Mon Petit è un documentario pensato da Marcel Barrena il quale ha voluto seguire l’avventura di Albert e della sua ragazza Anna partiti da un paese non lontano da Barcellona per arrivare dall’altro capo del mondo, in Nuova Zelanda, intenzionati a visitare un faro e vedere cosa pensa e come vive chi si trova esattamente dalla parte opposta di casa. Il documentario mostra le interviste al padre, alla nonna e alla madre adottiva di Albert, prezioso supporto delle sue avventure on the road, ma anche ai genitori e alle amiche di Anna, i quali contribuiscono a completare il ritratto di uno spirito libero che viaggia su insolite quattro ruote. I filmati famigliari di un’infanzia interrotta bruscamente ci raccontano di un affetto eccezionale e libero/liberatorio tradotto in continui stimoli e in una forza miracolosamente ritrovata e trasmessa ad Albert nella forma di ali per volare.
In 200 giorni e con 20 euro in tasca, Albert ha macinato 30.000 Km accogliendo i passaggi di automobilisti e camionisti, imbarcandosi senza pagare su navi, su autobus e treni dal biglietto pagato da amici di piccoli tragitti.
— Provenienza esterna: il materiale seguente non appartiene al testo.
/-! Apportioned stages (24). -/

/-- The stage of a launch is apportioned (R337, Table 19.5). -/
def apportioned (s : State) (launch : Nat) : Bool :=
  match pipeOfL s launch with
  | some p => feature s 19 && pAp (getP s p).desc && pApst (getP s p).desc == (getL s launch).stage
  | none => false
/-- Expert of task g (R398). -/
def expertOf (h : BitVec 2048) (g : Nat) : Nat :=
  let p := hLevel h
  bf g (hFieldLo h (p + 1) - hW h) (hWidth h (p + 1))
/-- Batch of task g (R398). -/
def batchOf (h : BitVec 2048) (g : Nat) : Nat := g / 2 ^ (hFieldLo h (hLevel h + 2) - hW h)
/-- The expert of `xs` not yet chosen with the largest remainder, the lower on a tie (R400). -/
def largestLeft (r n : Nat) (counts : List Nat) (xs taken : List Nat) : Option Nat :=
  xs.foldl (fun best e =>
    if taken.contains e then best
    else match best with
      | none => some e
      | some b => if r * counts.getD b 0 % n < r * counts.getD e 0 % n then some e else best) none
/-- The experts that receive one more cluster (R400). -/
def remainders (r n : Nat) (counts xs : List Nat) : Nat → List Nat → List Nat
  | 0, taken => taken
  | k + 1, taken =>
    match largestLeft r n counts xs taken with
    | some e => remainders r n counts xs k (e :: taken)
    | none => taken
/-- Clusters dealt in order (R400). -/
def dealClusters : List Nat → List (Nat × Nat) → List (Nat × List Nat)
  | _, [] => []
  | cl, (e, a) :: r => (e, cl.take a) :: dealClusters (cl.drop a) r
/-- The clusters of each expert where there are more experts than clusters. -/
def shareClusters (cl xs : List Nat) : List (Nat × List Nat) :=
  (List.range xs.length).map fun i => (xs.getD i 0, (cl[i % Nat.max cl.length 1]?).toList)
/-- The apportioning of clusters to counts (R400). -/
def apportion (cl counts : List Nat) : List (Nat × List Nat) :=
  let xs := (List.range counts.length).filter fun e => decide (0 < counts.getD e 0)
  let n := counts.foldl (· + ·) 0
  let c := cl.length
  if n = 0 then []
  else if c < xs.length then shareClusters cl xs
  else
    let r := c - xs.length
    let base := fun e => 1 + r * counts.getD e 0 / n
    let left := c - (xs.map base).foldl (· + ·) 0
    let more := remainders r n counts xs left []
    dealClusters cl (xs.map fun e => (e, base e + if more.contains e then 1 else 0))
/-- Who reads and writes for a context from the Hawkmoth core, on path 0x0. -/
def whoCtx (ctx part : Nat) : Who := { ctx := ctx, part := part, cl := 0, off := 0, scr := 0, prol := true, frond := false }
/-- Count element e of the stage's tensor, on path 0x4 (R399, R402): none where its read fails; uncorrectable data count as a
failure (DESIGN CHOICE, log 97). -/
def countAt (s : State) (l : Launch) (aph e : Nat) : Option Nat :=
  match locate s { whoCtx l.ctx l.part with prol := false } .ldc (BitVec.ofNat 64 (2 ^ 52 + aph * 2 ^ 38 + e)) 4 with
  | .error _ => none
  | .ok loc =>
    let r := readLoc s loc 4
    if r.2 then none else some r.1
/-- BATCH_START (R399 to R402): the next task's batch, once that task is eligible and the stage holds a cluster. -/
def startBatch (s : State) (launch : Nat) : State :=
  let l := getL s launch
  match pipeOfL s launch, nextWg l.hdr l.nextG with
  | some p, some g =>
    let b := batchOf l.hdr g
    let d := (getP s p).desc
    if !apportioned s launch || l.clusters.isEmpty || l.empty || !eligible s launch g ||
        (match l.batch with
         | some x => x.b == b
         | none => false) then s
    else
      let res := (List.range (pNexp d)).map (countAt s l (pAph d))
      let counts := res.map (·.getD 0)
      let s1 := (res.filter (·.isNone)).foldl (fun t _ => postCause t launch 0x140 0 0) s
      let drop := if pNexp d < (axisAt (getDesc s l.ctx (pAph d)) 0).extm1 + 1 then (countAt s l (pAph d) (pNexp d)).getD 0 else 0
      let s2 := modP s1 p fun x => { x with drops := Nat.min (x.drops + drop) (2 ^ 32 - 1) }
      postNew (modL s2 launch fun x => { x with batch := some ⟨b, counts, apportion l.clusters counts⟩ }) [.place launch]
  | _, _ => s
/-- BATCH_START. -/
def execBatchStart (launch : Nat) (s : State) : Host.Outcome State Fault Refusal := .next (startBatch s launch)
/-- The clusters of a batch's start that the stage still holds (R403): one gained since serves no expert. -/
def remaining (l : Launch) (b : Batch) : List Nat :=
  l.clusters.filter fun c => b.serve.any fun x => x.2.contains c
/-- Clusters that serve an expert now (R403): those recorded; where one of them has left the stage, the experts it served are dealt to
the clusters that remain (DEDUCED, log 97). -/
def servers (l : Launch) (e : Nat) : List Nat :=
  match l.batch with
  | none => []
  | some b =>
    let lost := (b.serve.filter fun x => !x.2.all l.clusters.contains).map (·.1)
    let deal := if lost.contains e then shareClusters (remaining l b) lost else b.serve
    ((deal.find? fun x => x.1 == e).map (·.2)).getD []
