-- ==== Sys2Proof/Machine/Preempt.lean ====
section
/-! DEFINITION. Pre-emption of a partition (22 R376 to R378, 02 R39, 10 R183, 11 R217, 16 R294). Saved records stay where
they are, marked Saved (log 8). -/

namespace Sys2Proof.Machine

/-- A command that the state of PRECTL does not admit (R376). -/
def refusePre (s : State) (p : Nat) : State := modPart s p fun x => { x with refused := true }
/-- The partition of a warp's launch. -/
def warpPart (s : State) (w : Warp) : Nat := (getL s w.launch).part
/-- Keys of the warps of a partition, frond streams' among them; nobody's records are taken out. -/
def partWarps (s : State) (p : Nat) : List Nat :=
  s.warps.filterMap fun x => if x.2.live && decide (x.1 < 12480) && warpPart s x.2 == p then some x.1 else none
/-- PRECTL drain (R377). -/
def drainPart (s : State) (p : Nat) : State :=
  if (getPart s p).pre ≠ 0 then refusePre s p else settleDrain (modPart s p fun x => { x with pre := 1 }) p
/-- DRAIN. -/
def execDrain (part : Nat) (s : State) : Host.Outcome State Fault Refusal := .next (hostWrite s fun s => drainPart s part)

/-- Requests of a partition's fibres that wait for tokens are admitted at once (21 R355). -/
def admitAll (s : State) (cl : Nat) (ks : List Nat) : State :=
  let mine := fun (x : Nat × Nat × Nat) => ks.contains (x.2.1 / 4)
  let c := getCl s cl
  let now := c.portq.filter mine
  let t := modCl s cl fun c => { c with portq := c.portq.filter fun x => !mine x }
  now.foldl (fun t x => queueDone (perfCl t cl 0x3B x.1) x.2.1 x.2.2) t
/-- An access of a fibre that the save need not wait for: a start store that waits for room (11 R194), the result of an
exchange or regroup that has not come (09 R166, R170). -/
def mayStay (k : PKind) : Bool :=
  match k with
  | .fstart .. | .result => true
  | _ => false
/-- Bytes of a workgroup's save area (22 Table 22.8). -/
def wgBytes (s : State) (w : Wg) : Nat :=
  w.warps.foldl (fun n k => n + slotBytes (getW s k)) (64 + w.len + Config.saveEngines)
/-- The bytes of a slice's run. -/
def sliceList (s : State) (cl off n : Nat) : List Byte := (List.range n).map fun i => rdByte s.slices (cl * 2 ^ 20 + off + i)
/-- The bytes of a workgroup's save in the order of 22 Table 22.8: its header and its fibres' records, its rows, its barrier area, the
rest of its run, its engines. -/
def wgSave (s : State) (w : Wg) : List Byte :=
  let h := (getL s w.launch).hdr
  let bar := hScr h + barBytes h
  let recs := 64 + w.warps.foldl (fun n k => n + (getW s k).nfib * Config.saveFibre) 0
  openBytes s w.cluster 0 recs ++ w.warps.flatMap (fun k => (getW s k).rows.flatMap wordBytes) ++
  sliceList s w.cluster (w.off + hScr h) (barBytes h) ++ sliceList s w.cluster w.off (hScr h) ++
  sliceList s w.cluster (w.off + bar) (w.len - bar) ++ openBytes s w.cluster recs Config.saveEngines
/-- A workgroup's save: what exceeds shadow storage goes to the spill area (R377). -/
def saveWg (s : State) (x : Nat × Wg) : State :=
  addSave s x.2.cluster (getL s x.2.launch).part false x.1 (Nat.min (wgBytes s x.2) (shadowSize - shadowUsed s x.2.cluster)) (wgSave s x.2)
/-- The save of a partition is complete: every access its fibres issued has been performed (15 R281). -/
def endSave (s0 : State) (p : Nat) : State :=
  let s := checkIn s0
  let busy := (partWarps s p).any fun k => (getW s k).pend.any fun x => !mayStay x.kind
  if (getPart s p).pre ≠ 2 || busy then s
  else
    let mine := fun (w : Wg) => w.live && (getL s w.launch).part == p
    let t := (s.wgs.filter fun x => mine x.2).foldl saveWg s
    modPart { t with wgs := s.wgs.map fun x => (x.1, if mine x.2 then { x.2 with saved := true } else x.2) } p
      fun x => { x with pre := 3 }
/-- The lines whose requests have left the engine moved, so that each command stands at a line boundary (16 R294). -/
def endLines (s : State) (cl : Nat) (mine : Cmd → Bool) : State :=
  ((getCl s cl).cmds.filter fun c => mine c && c.running && c.paid).foldl
    (fun t c => onAgent t (agentOf c.fib) fun t => stepCmd t cl c [] 0) s
/-- A frond stream marked Saved, one that has halted with work left too (11 R196, R217). -/
def saveStream (f : Fibre) : Fibre :=
  match f.st with
  | .absent => f
  | .ready | .issuing | .waiting _ | .ended => { f with saved := true }
/-- PRECTL forced (R377): every fibre of the partition is Saved at its group boundary, streams and commands stop, a
drain in progress runs to its end (11 R217). -/
def forcePart (s0 : State) (p : Nat) : State :=
  if (getPart s0 p).pre ≠ 0 then refusePre s0 p
  else
    let s := checkIn s0
    let ks := partWarps s p
    let s1 := ks.foldl (fun t k => (slotFibres k).foldl (fun t i => setF t i ((if 12288 ≤ k then saveStream else saveFibre) (getF t i))) t) s
    let mine := fun (c : Cmd) => decide ((getL s (c.wg / 2 ^ 64)).part = p)
    let stop := fun (c : Cmd) => if mine c then { c with running := false } else c
    let s2 := (s.clusters.map (·.1)).foldl (fun t c => endLines (admitAll t c ks) c mine) (modPart s1 p fun x => { x with pre := 2 })
    let s3 := { s2 with clusters := s2.clusters.map fun x => (x.1, { x.2 with cmds := x.2.cmds.map stop }) }
    let s3 := (ks.filter (12288 ≤ ·)).foldl (fun t k => onAgent t (.frond (k - 12288)) endDrain) s3
    post s3 ([.saved p] ++ (s.clusters.map (·.1)).flatMap fun c => [.goAccept c, .copyStart c])
/-- FORCED. -/
def execForced (part : Nat) (s : State) : Host.Outcome State Fault Refusal := .next (hostWrite s fun s => forcePart s part)

/-- The launch of an arrival. -/
def arrivalLaunch (e : Ev) : Nat :=
  match e with
  | .arrival l .. | .message l .. | .result _ l .. => l
  | _ => 0
/-- An arrival applied to the saved copy: of a barrier (13 R243), a message (09 R164), a reduction's result (13 R252). -/
def applyHeld (s : State) (e : Ev) : State :=
  match e with
  | .arrival launch g i c a => arrivalDone (applyArrival s launch g i c 0) a (isArrival true g i c)
  | .message l src g idx fib n row => deliverMsg s ⟨l, src, g, idx, fib, n, row⟩
  | .result a _ j b v => onAgent s a fun s => giveResult s j b v
  | _ => s
/-- The oldest arrival held for a partition applied (R378), once the Hawkmoth core's counter has room (20 R345); its write is
acknowledged (20 R347). -/
def applySaved (s : State) (p : Nat) : State :=
  match (getPart s p).arrivals with
  | [] => s
  | e :: r =>
    let l := arrivalLaunch e
    if 65535 < tget 0 s.outst (outKey 1152 l) then postNew s [.savedArrival p]
    else post (outRaise (applyHeld (modPart s p fun x => { x with arrivals := r }) e) 1152 l) [.ack 1152 l]
/-- SAVED_ARRIVAL_APPLY (R378): once the copy has been written. -/
def execSavedArrivalApply (part : Nat) (s : State) : Host.Outcome State Fault Refusal :=
  .next (if 3 ≤ (getPart s part).pre then applySaved s part else s)

/-- The load in progress of the current stream fails where it runs again: it is over, ml falls, and the stream takes the cause at its
group (11 R205). -/
def failLoad (s : State) (cause : Nat) : State :=
  let at1 := wordWhere s s.f.gpos fun w => fld w 24 6 == 59
  let h : HeldFail := ⟨cause, at1.2, 0, 1, true, inHandler s.f, none, at1.1⟩
  holdFail (modCl { s with f := cntDown s.f 1 } (curCl s) fun c => { c with load := none }) h
/-- A stream of the frond core back in the state it left; a load in progress runs again in full (11 R217). -/
def unsaveStream (s : State) (k : Nat) : State :=
  let f := getF s k
  let t := setF s k { dropLatches f with saved := false }
  let cl := clusterOf k
  let again := fun (t : State) (l : MxLoad) => match loadBank t l.desc l.k l.space l.idx with
    | .ok b =>
      let parts := loadParts t l.desc l.k l.space l.idx
      let u := { t with hist := t.hist.filter fun u => !(u.ag == curKey t && u.wg == curWg t && u.po == l.po && u.rd) }
      modCl (noteLoad u l.po parts []) cl fun c => { c with load := some { l with bank := b } }
    | .error c => failLoad t c
  let u := match (getCl t cl).load with
    | some l => onAgent t (.frond cl) fun t => again t l
    | none => t
  post u ([.mxLoad cl, .mxOp cl, .mxDrain cl] ++ if f.st = .ended then [.frondEnd cl] else [])
/-- PRECTL restore (R377): state 5, the save areas are read back. -/
def restorePart (s : State) (p : Nat) : State :=
  if (getPart s p).pre ≠ 3 ∧ (getPart s p).pre ≠ 4 then refusePre s p
  else post (modPart s p fun x => { x with pre := 5 }) [.restored p]
/-- The save areas of a partition have been read back (R377, R378): arrivals held, then every workgroup in its own cluster. -/
def endRestore (s0 : State) (p : Nat) : State :=
  let s := (List.range (getPart s0 p).arrivals.length).foldl (fun t _ => applySaved t p) (checkIn s0)
  if (getPart s0 p).pre ≠ 5 then s0
  else if !(getPart s p).arrivals.isEmpty then postNew s [.restored p]
  else
    let s1 := s
    let mine := fun (w : Wg) => w.live && (getL s w.launch).part == p
    let s1 := (s1.wgs.filter fun x => mine x.2).foldl (fun t x => dropSave t x.2.cluster false x.1) s1
    let s2 := modPart { s1 with wgs := s1.wgs.map fun x => (x.1, if mine x.2 then { x.2 with saved := false } else x.2) } p
      fun x => { x with pre := 0 }
    let s3 := (partWarps s p).foldl (fun t k =>
      if 12288 ≤ k then unsaveStream t (4 * k)
      else if (getW t k).resv = 0 then t
      else (slotFibres k).foldl unsaveFibre t) s2
    let cls := s.clusters.map (·.1)
    postNew s3 (roomEvs s3 (cls.flatMap fun c => [4 * c, 4 * c + 1, 4 * c + 2, 4 * c + 3]) ++
      (cls.flatMap fun c => [.copyStart c, .goAccept c, .frondStart c, .tbApply c]) ++ [.round])
/-- RESTORE. -/
def execRestore (part : Nat) (s : State) : Host.Outcome State Fault Refusal := .next (hostWrite s fun s => restorePart s part)
/-- Saves that `mine` names moved out of shadow storage, every spill part at its place in the list's order. -/
def layOut (mine : SaveArea → Bool) : Nat → List SaveArea → List SaveArea
  | _, [] => []
  | at1, x :: r =>
    let y := if mine x then { x with inShadow := 0, shAt := 0, inSpill := x.inShadow + x.inSpill, spAt := at1 } else { x with spAt := at1 }
    y :: layOut mine (at1 + y.inSpill) r
/-- The bytes of a save. -/
def saveList (s : State) (p cl : Nat) (x : SaveArea) : List Byte :=
  (List.range x.inShadow).map (fun i => rdByte (getCl s cl).shadow (x.shAt + i)) ++
  (List.range x.inSpill).map fun i => rdByte s.mem (spillAt s p cl + x.spAt + i)
/-- PRECTL evict (R377): the partition's saves are copied from shadow storage to the spill area. -/
def evictPart (s : State) (p : Nat) : State :=
  if (getPart s p).pre ≠ 3 then refusePre s p
  else
    let mine := fun (x : SaveArea) => !x.slot && (getL s (x.key / 2 ^ 64)).part == p
    let copy := fun (m : Tab Byte) (c : Nat × Cluster) =>
      if c.2.saves.any mine then (c.2.saves.zip (layOut mine 0 c.2.saves)).foldl (fun m x =>
        spillBytes { s with mem := m } p c.1 x.2.spAt ((saveList s p c.1 x.1).drop x.2.inShadow)) m
      else m
    modPart { s with
      mem := s.clusters.foldl copy s.mem
      clusters := s.clusters.map fun c => (c.1, { c.2 with saves := if c.2.saves.any mine then layOut mine 0 c.2.saves else c.2.saves }) } p
      fun x => { x with pre := 4 }
/-- EVICT. -/
def execEvict (part : Nat) (s : State) : Host.Outcome State Fault Refusal := .next (hostWrite s fun s => evictPart s part)

end Sys2Proof.Machine
end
Gioia, meraviglia e gratitudine sono state e sono le amiche fidate di una vita vissuta per strada, liberamente e senza troppi programmi ma soprattutto nella fedeltà a un solo dio, la felicità. Le riprese amatoriali girate da Albert e Anna sono confluite nel documentario rinforzandone l’autenticità e regalandoci un ventaglio di volti amici e ospitali incontrati lungo il cammino, di luoghi lontani, di tradizioni a volte bizzarre. Albert ha un sogno e vive per realizzarlo. Presente in sala, dopo la proiezione, Albert ha donato sorrisi, coraggio, trasmesso voglia di vivere e di vivere assecondando solo la propria natura.
Viaggiare per Albert non è mai stata una fuga ma esplorazione, arricchimento, incontri con umanità lontane eppure simili, un modus vivendi che non conosce limiti di sorta, confini geografici, impedimenti fisici, limiti di risorse.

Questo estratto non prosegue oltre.